Norrington's love of Liszt uplifts S.F. Symphony


  • WHAT: The San Francisco Symphony presents Liszt's "A Faust Symphony," "Totentanz" and "Funerailles," Roger Norrington, conductor, Konstantin Lifschitz , piano soloist
  • WHEN: 8 tonight
  • WHERE: Davies Symphony Hall, 301 Van Ness Ave., S.F.
  • HOW MUCH: $29-$85
  • CALL: 415-864-6000

    By Georgia Rowe

    Today, Franz Liszt is remembered as a great pianist and a 19th-century figure of almost rock star proportions, but he's hardly ever mentioned as a symphonist. Yet it was the Hungarian composer's latter aspect that visiting conductor Roger Norrington illuminated so brilliantly in Thursday's San Francisco Symphony program at Davies Symphony Hall.
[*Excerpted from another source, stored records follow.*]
/-- A read by an initiator that caches nothing takes no line back where no cache has it alone. -/
theorem recallCopies_alone {s : State} {ls : List Nat} (h : ∀ l, l ∈ ls → (s.dline l).excl = false) (i : Initiator) {op : RingOp}
    (ho : ∀ l, s.snoopsOf i op l = if (s.dline l).excl then (s.dline l).holders else 0) : recallCopies i op ls s = s := by
  refine each_id (fun l hl => ?_)
  have : s.snoopsOf i op l = 0 := by rw [ho, h l hl]; rfl
  rw [this]
  rfl

/-- One request of a long read of sound staging memory. -/
theorem unitRead_sound {src : Nat × Nat} {i : Initiator} {a n : Nat} {s : State} (h : SoundAt src a n s) (h0 : 0 < n) : unitRead src i a n s = (.ok, s.bytes a n, s) := by
  obtain ⟨he, hm, hq, hx⟩ := h
  have hl : ∀ l, l ∈ lineNos a n → (s.dline l).excl = false := fun l hl => by
    obtain ⟨x, h1, h2, rfl⟩ := mem_lineNos hl
    exact (hx x h1 h2).2.1
  have hx := hx a (Nat.le_refl a) (by omega)
  have hg : targetRead i a n (recallCopies i (.rdl .b1) (lineNos a n) s) = (.ok, s.bytes a n, s) := by
    rw [recallCopies_alone hl i (fun _ => rfl)]
    exact targetRead_sound hm i he h0
  unfold unitRead
  rw [if_pos (show a < stagingEnd by omega)]
  split
  · show targetRead i a n (recallCopies i (.rdl .b1) (lineNos a n) (settle deliverUnit a n s)) = _
    rw [settle_quiet hq _ hx.2.2, hg]
  · have hf : Passive (targetRead i a n (recallCopies i (.rdl .b1) (lineNos a n) s)).2.2 := by rw [hg]; exact hq.passive
    exact (carry_quiet (op := .rdl .b1) (f := fun s => targetRead i a n (recallCopies i (.rdl .b1) (lineNos a n) s)) hq deliverUnit i hx.2.2 hx.1 hf).trans hg

/-- The bytes of a run are those of its first part and of the rest. -/
theorem bytes_add (s : State) (a m n : Nat) : s.bytes a (m + n) = s.bytes a m ++ s.bytes (a + m) n := by
  unfold State.bytes
  rw [List.range_add, List.map_append, List.map_map]
  congr 1
  exact List.map_congr_left (fun k _ => by simp [Nat.add_assoc])

/-- A long read of sound staging memory gives its bytes and changes nothing; `fuel` covers its lines. -/
theorem runRead_sound {src : Nat × Nat} {i : Initiator} (fuel : Nat) {a n : Nat} {s : State} (h : SoundAt src a n s) (hf : n = 0 ∨ a % 64 + n ≤ 64 * fuel) :
    runRead src i fuel a n s = (.ok, s.bytes a n, s) := by
  induction fuel generalizing a n with
  | zero => have : n = 0 := by omega
            subst this; rfl
  | succ fuel ih =>
    unfold runRead
    by_cases h0 : n = 0
    · subst h0; rfl
    · have hl : a < stagingEnd := by have := h.1; omega
      have hu : unit a n = min n (64 - a % 64) := by unfold unit; rw [if_pos hl]
      obtain ⟨m, hm⟩ : ∃ m, m = min n (64 - a % 64) := ⟨_, rfl⟩
      obtain ⟨k, hk⟩ : ∃ k, n = m + k := ⟨n - m, by omega⟩
      have h1 : SoundAt src a m s := ⟨by have := h.1; omega, h.2.1, h.2.2.1, fun x ha hb => h.2.2.2 x ha (by omega)⟩
      have h2 : SoundAt src (a + m) k s := ⟨by have := h.1; omega, h.2.1, h.2.2.1, fun x ha hb => h.2.2.2 x (by omega) (by omega)⟩
      have hr := ih (a := a + m) (n := k) h2 (by omega)
      have hs : n - m = k := by omega
      rw [if_neg h0, hu, ← hm]
      simp only [unitRead_sound h1 (show 0 < m by omega), hs, hr]
      simp [hk, bytes_add]

theorem memRead_sound {src : Nat × Nat} {i : Initiator} {a n : Nat} {s : State} (h : SoundAt src a n s) : memRead src i a n s = (.ok, s.bytes a n, s) := by
  unfold memRead
  rw [if_neg (Nat.not_lt.mpr h.1), runRead_sound _ h (by omega)]
  rfl

/-- A write of up to 8 bytes within one line stores them. -/
theorem writeLine_sound {s : State} (h : SoundMemory s) (a : Nat) (v : List Byte) (hv : v.length < 64) :
    writeLine a v s = (.ok, dropLine (a / 64 * 64) (s.setBytes a v)) := by
  have : ¬ v.length = 64 := by omega
  simp [writeLine, h.2, this, readLine_sound h]

theorem stagingWrite_sound {s : State} (h : SoundMemory s) {a : Nat} {v : List Byte} (hv : v.length < 64) (h0 : v ≠ []) (hl : v.length ≤ 64 - a % 64)
    (he : a + v.length ≤ stagingEnd) : stagingWrite a v s = (.ok, dropLine (a / 64 * 64) (s.setBytes a v)) := by
  have h1 : v.length / 64 + 2 = (v.length / 64 + 1) + 1 := rfl
  have ht : v.take (64 - a % 64) = v := List.take_of_length_le hl
  have hd : v.drop (64 - a % 64) = [] := List.drop_of_length_le hl
  rw [stagingWrite, if_neg (Nat.not_lt.mpr he), h1, stagingWriteAux, if_neg h0]
  simp only [ht, hd, writeLine_sound h a v hv]
  simp [stagingWriteAux]

/-- The same through the ring. -/
theorem targetWrite_sound {s : State} (h : SoundMemory s) (i : Initiator) {a : Nat} {v : List Byte} (hv : v.length < 64) (h0 : v ≠ []) (hl : v.length ≤ 64 - a % 64)
    (ha : a + v.length ≤ 0x1000000000) : targetWrite i a v s = (.ok, dropLine (a / 64 * 64) (s.setBytes a v)) := by
  have h1 := stagingEnd_pos
  have hp : 0 < v.length := List.length_pos_iff.mpr h0
  have hc : inControl a = false := by simp [inControl]; omega
  have hm : inMicrostore a v.length = false := by simp [inMicrostore]; omega
  have hw : inWindow a v.length = false := by simp [inWindow]; omega
  simp [targetWrite, hc, devWrite, hm, hw, dataWrite, dataRange_staging (show a + v.length ≤ stagingEnd by omega), stagingWrite_sound h hv h0 hl (by omega)]

/-- A read over quiet rings of sound memory. -/
theorem busRead_sound {i : Initiator} {a n : Nat} {s : State} (h : SoundMemory s) (hq : QuietRings i s) (hd : ∀ d, wakes a = some d → s.dom d = 0)
    (hi : s.isolatedFor i 0 a = false) (hn : a + n ≤ 0x1000000000) (h0 : 0 < n) : busRead i a n s = (.ok, s.bytes a n, s) := by
  have h1 := stagingEnd_pos
  have ht := targetRead_sound h i (show a + n ≤ stagingEnd by omega) h0
  have hf : Passive (targetRead i a n s).2.2 := by rw [ht]; exact hq.passive
  exact (carry_quiet (op := narrowOp n none) (f := targetRead i a n) hq deliver i hd hi hf).trans ht

/-- States of the same registers, activities and routes are passive together. -/
theorem Passive.of_same {s t : State} (h : Passive s) (h1 : t.creg = s.creg) (h2 : t.acts = s.acts) (h3 : t.routes = s.routes) (h4 : t.routeBank = s.routeBank) : Passive t := by
  have hc : ∀ n, t.cutting n = s.cutting n := fun n => by unfold State.cutting; rw [h2]
  have hb : ∀ a k, t.bit a k = s.bit a k := fun a k => by unfold State.bit State.fld State.r64 State.r32; rw [h1]
  refine ⟨?_, fun n => (hc n).trans (h.2.1 n), fun n x y hn hx hy => ?_⟩
  · have := h.1
    unfold State.probing at *
    simpa only [hb] using this
  · have := h.2.2 n x y hn hx hy
    unfold State.noRoute State.unreachable State.crosses State.segOut State.routeOf State.route State.stopBank at *
    simpa only [hb, hc, h3, h4] using this

/-- Bytes written change memory alone. -/
theorem same_setBytes (v : List Byte) (a : Nat) (s : State) : { s.setBytes a v with mem := s.mem } = s := by
  induction v generalizing a s with
  | nil => rfl
  | cons b v ih =>
    have := ih (a + 1) (s.setByte a b)
    have h2 : ({ s.setByte a b with mem := s.mem } : State) = s := by cases s; rfl
    calc _ = { ({ (s.setByte a b).setBytes (a + 1) v with mem := (s.setByte a b).mem } : State) with mem := s.mem } := rfl
      _ = _ := by rw [this]; exact h2
/-- A byte that a run of bytes covers, and one that it does not. -/
theorem byte_setBytes (v : List Byte) (a b : Nat) (s : State) : (s.setBytes a v).byte b = if a ≤ b ∧ b < a + v.length then v.getD (b - a) 0 else s.byte b := by
  induction v generalizing a s with
  | nil => simp [State.setBytes] <;> omega
  | cons x v ih =>
    rw [State.setBytes, ih]
    by_cases hb : b = a
    · subst hb
      rw [if_neg (by omega), if_pos ⟨Nat.le_refl _, by simp⟩]
      simp [State.byte, State.setByte, tget_tset_same]
    · have hx : (s.setByte a x).byte b = s.byte b := tget_tset_other memDefault s.mem a b x hb
      rw [hx]
      by_cases hc : a + 1 ≤ b ∧ b < a + 1 + v.length
      · rw [if_pos hc, if_pos (by simp only [List.length_cons]; omega), show b - a = (b - (a + 1)) + 1 by omega]; rfl
      · rw [if_neg hc, if_neg (by simp only [List.length_cons]; omega)]
/-- A run of bytes within what was written of memory elsewhere. -/
theorem bytes_copied {s t : State} {a b n k m : Nat} (h : k + m ≤ n) : (t.setBytes b (s.bytes a n)).bytes (b + k) m = s.bytes (a + k) m := by
  have hl : (s.bytes a n).length = n := by simp [State.bytes]
  refine List.map_congr_left (fun i hi => ?_)
  have hi := List.mem_range.mp hi
  rw [byte_setBytes, if_pos (by omega), show b + k + i - b = k + i by omega]
  simp [State.bytes, show k + i < n by omega, Nat.add_assoc]
theorem passive_setBytes {v : List Byte} {a : Nat} {s : State} (h : Passive s) : Passive (s.setBytes a v) := by
  have hs := same_setBytes v a s
  refine h.of_same ?_ ?_ ?_ ?_ <;> (conv => rhs; rw [← hs])

/-- A write over quiet rings to sound memory. -/
theorem busWrite_sound {i : Initiator} {a : Nat} {v : List Byte} {s : State} (h : SoundMemory s) (hq : QuietRings i s) (hd : ∀ d, wakes a = some d → s.dom d = 0)
    (hi : s.isolatedFor i 0 a = false) (hv : v.length < 64) (h0 : v ≠ []) (hl : v.length ≤ 64 - a % 64) (hn : a + v.length ≤ 0x1000000000) :
    busWrite i a v s = (.ok, dropLine (a / 64 * 64) (s.setBytes a v)) := by
  have ht := targetWrite_sound h i hv h0 hl hn
  have hf : Passive (targetWrite i a v s).2 := by rw [ht]; exact (passive_setBytes hq.passive).of_same rfl rfl rfl rfl
  unfold busWrite
  rw [carry_quiet (op := narrowOp v.length (some v)) (f := fun s => let x := targetWrite i a v s; (x.1, [], x.2)) hq deliver i hd hi hf, ht]

/-- What the directory's bookkeeping for a line leaves: the back-invalidations of another line take tags and free values alone where no probe is enabled. -/
def Unmoved (s t : State) : Prop := { t with dir := s.dir, nextTag := s.nextTag, free := s.free } = s

theorem Unmoved.rfl {s : State} : Unmoved s s := by cases s; exact Eq.refl _
theorem Unmoved.trans {s t u : State} (h : Unmoved s t) (g : Unmoved t u) : Unmoved s u := by
  unfold Unmoved at *; cases s; cases t; cases u; simp_all
theorem Unmoved.passive {s t : State} (h : Unmoved s t) (hp : Passive s) : Passive t := by
  refine hp.of_same ?_ ?_ ?_ ?_ <;> (conv => rhs; rw [← h])
theorem Unmoved.lineErr {s t : State} (h : Unmoved s t) : t.lineErr = s.lineErr := by conv => rhs; rw [← h]
theorem Unmoved.sound {s t : State} (h : Unmoved s t) (hm : SoundMemory s) : SoundMemory t := by
  refine ⟨h.lineErr.trans hm.1, fun k => ?_⟩
  have : t.memStacks = s.memStacks := by conv => rhs; rw [← h]
  have := hm.2 k
  simp_all [State.stack]

theorem probe_off {s : State} (h : s.probing = false) (b : Bool) (p : Packet) : probe b p s = s := by
  unfold probe
  split
  · rfl
  · refine each_id (fun k hk => ?_)
    have hn : netIdx p.net < 4 := netIdx_lt _
    have hr : k < 32 := by
      simp only [netProbes, List.mem_map, List.mem_range] at hk
      obtain ⟨j, hj, rfl⟩ := hk
      omega
    have : s.bit (cr 0x41 (0x40 * k)) 31 = false := by
      have := List.any_eq_false.mp h k (List.mem_range.mpr hr)
      simpa using this
    simp [probeOne, State.probes, this]

/-- Where nothing stored is wrong and no probe is enabled, a step of the directory leaves the rest as it is, and what it asks of the state. -/
def Calm (s : State) : Prop := s.probing = false ∧ s.lineErr = []

theorem Unmoved.calm {s t : State} (h : Unmoved s t) (hc : Calm s) : Calm t := by
  have h1 : t.creg = s.creg := by conv => rhs; rw [← h]
  refine ⟨?_, h.lineErr.trans hc.2⟩
  have := hc.1
  unfold State.probing State.bit State.fld State.r64 State.r32 at *
  rwa [h1]

/-- The directory's entry of a line replaced. -/
theorem setLine_unmoved (l : Nat) (v : DirLine) (s : State) : Unmoved s (setLine l v s) := by cases s; exact Eq.refl _

theorem snoopNow_unmoved {s : State} (h : Calm s) (l : Nat) (v : Bool) (c : CoreId) : Unmoved s (snoopNow l v c s) := by
  have h2 : ({ s with nextTag := s.nextTag + 1 } : State).probing = false := h.1
  have ht : snoopTrip l v c s = { s with nextTag := s.nextTag + 1 } := by simp only [snoopTrip, probe_off h2]
  have he : ∀ t : State, t.lineErr = [] → setLineErr (l * 64) 0 t = t := fun t ht => by
    have hn : tset (konst (0 : BitVec 576)) t.lineErr (l * 64 / 64) 0 = t.lineErr := by rw [ht]; simp [tset, konst, tdel]
    unfold setLineErr
    rw [hn]
  have hu : Unmoved s { s with nextTag := s.nextTag + 1 } := by cases s; exact Eq.refl _
  unfold snoopNow yieldLine
  rw [ht]
  refine hu.trans ?_
  have : when ((({ s with nextTag := s.nextTag + 1 } : State).dline l).dirty) (setLineErr (l * 64) 0) { s with nextTag := s.nextTag + 1 } = { s with nextTag := s.nextTag + 1 } := by
    unfold when
    split
    · exact he _ h.2
    · rfl
  simp only [this]
  exact setLine_unmoved _ _ _

theorem each_unmoved {α : Type} {l : List α} {f : α → State → State} {s : State} (h : Calm s) (hf : ∀ x t, Calm t → Unmoved t (f x t)) : Unmoved s (each l f s) := by
  induction l generalizing s with
  | nil => exact Unmoved.rfl
  | cons x l ih =>
    have h1 := hf x s h
    exact h1.trans (ih (h1.calm h))

theorem draw_unmoved (s : State) : Unmoved s s.draw := by cases s; exact Eq.refl _

theorem makeRoom_unmoved {s : State} (h : Calm s) (l : Nat) : Unmoved s (makeRoom l s) := by
  unfold makeRoom
  simp only
  split
  · split
    · exact (draw_unmoved s).trans (each_unmoved ((draw_unmoved s).calm h) (fun x t ht => snoopNow_unmoved ht _ true x))
    · exact Unmoved.rfl
  · exact Unmoved.rfl

/-- A granted miss changes the directory, tags and free values alone: the other copies are taken back, and the line is held. -/
theorem takeBack_unmoved {s : State} (h : Calm s) (c : CoreId) (l : Nat) (w : Bool) : Unmoved s (takeBack c l w s) := each_unmoved h (fun x _ ht => snoopNow_unmoved ht l w x)
theorem holdLine_unmoved {s : State} (h : Calm s) (l : Nat) (c : CoreId) (w : Bool) : Unmoved s (holdLine l c w s) := (makeRoom_unmoved h l).trans (setLine_unmoved _ _ _)

/-- A store into a cache marks its line. -/
theorem soil_unmoved (l : Nat) (s : State) : Unmoved s (soil l s) := by
  unfold soil; split
  · exact Unmoved.rfl
  · exact setLine_unmoved _ _ _

theorem Unmoved.bytes {s t : State} (h : Unmoved s t) (a n : Nat) : t.bytes a n = s.bytes a n := by
  have : t.mem = s.mem := by rw [← h]
  unfold State.bytes State.byte; rw [this]

theorem cores_setBytes (v : List Byte) (a : Nat) (s : State) : (s.setBytes a v).cores = s.cores := by
  induction v generalizing a s with
  | nil => rfl
  | cons b v ih => exact ih _ _

theorem toBytes_length (n v : Nat) : (toBytes n v).length = n := by
  induction n generalizing v with
  | zero => rfl
  | succ n ih => simp [toBytes, ih]

/-- A miss of a line of sound staging memory is granted. -/
theorem acquire_sound {c : CoreId} {a : Nat} {w : Bool} {s : State} (h : SoundMemory s) (hq : QuietRings (.core c) s) (hd : ∀ d, wakes a = some d → s.dom d = 0)
    (hi : s.isolatedFor (.core c) 0 a = false) (hn : a < 0x1000000000) : ∃ t, acquire c (a / 64) w s = (.ok, t) ∧ Unmoved s t := by
  have h1 := stagingEnd_pos
  have hl : a < stagingEnd := by omega
  have hc : Calm s := ⟨hq.2.2.1, h.1⟩
  have hb := takeBack_unmoved hc c (a / 64) w
  have hu := hb.trans (holdLine_unmoved (hb.calm hc) (a / 64) c w)
  have hm : missServe c (a / 64) w s = (.ok, [], holdLine (a / 64) c w (takeBack c (a / 64) w s)) := by
    unfold missServe
    split
    · simp
    · simp [stagingRead_sound (hb.sound h) (show a / 64 * 64 + 64 ≤ stagingEnd by omega)]
  refine ⟨_, ?_, hu⟩
  have hf : Passive (missServe c (a / 64) w s).2.2 := by rw [hm]; exact hu.passive hq.passive
  have hi' : s.isolatedFrom (sourcePort (.core c)) 0 (a / 64 * 64) = false := by rw [isolatedFrom_line hl]; exact hi
  have hd' : ∀ d, wakes (a / 64 * 64) = some d → s.dom d = 0 := by rw [wakes_line hl]; exact hd
  unfold acquire
  rw [carry_quiet (f := missServe c (a / 64) w) hq deliver (.core c) hd' hi' hf, hm]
    In his first guest appearance at the symphony's podium since 1998, the English conductor led a massive yet beautifully detailed performance of "A Faust Symphony." The all-Liszt program, which repeats tonight at 8, also includes two of the composer's famous keyboard works -- "Totentanz" for piano and orchestra, and "Funerailles" for solo piano -- with Ukranian pianist Konstantin Lifschitz as soloist.

    Norrington, who has in past seasons presided over S.F. Symphony performances of Beethoven, Mozart and Mendelssohn, shaped the "Faust Symphony" with a masterful hand. Composed for large orchestra, men's chorus and tenor soloist, the 70-minute work may strike some as a perfect example of Romantic excess. Yet there was much to savor in this conductor's dramatic, eloquent and superbly paced reading.

    Absent from the symphony's repertoire since 1973, this version of the Faust legend may also come as a revelation to many of those already familiar with Goethe's verse drama, or with Berlioz's "La Damnation de Faust." "A Faust Symphony" is written in three long movements (leading some to argue that it's a symphony in name only), titled "Faust," "Gretchen" and "Mephistopheles," after Goethe's text. The fourth movement, a choral finale, was added several years later.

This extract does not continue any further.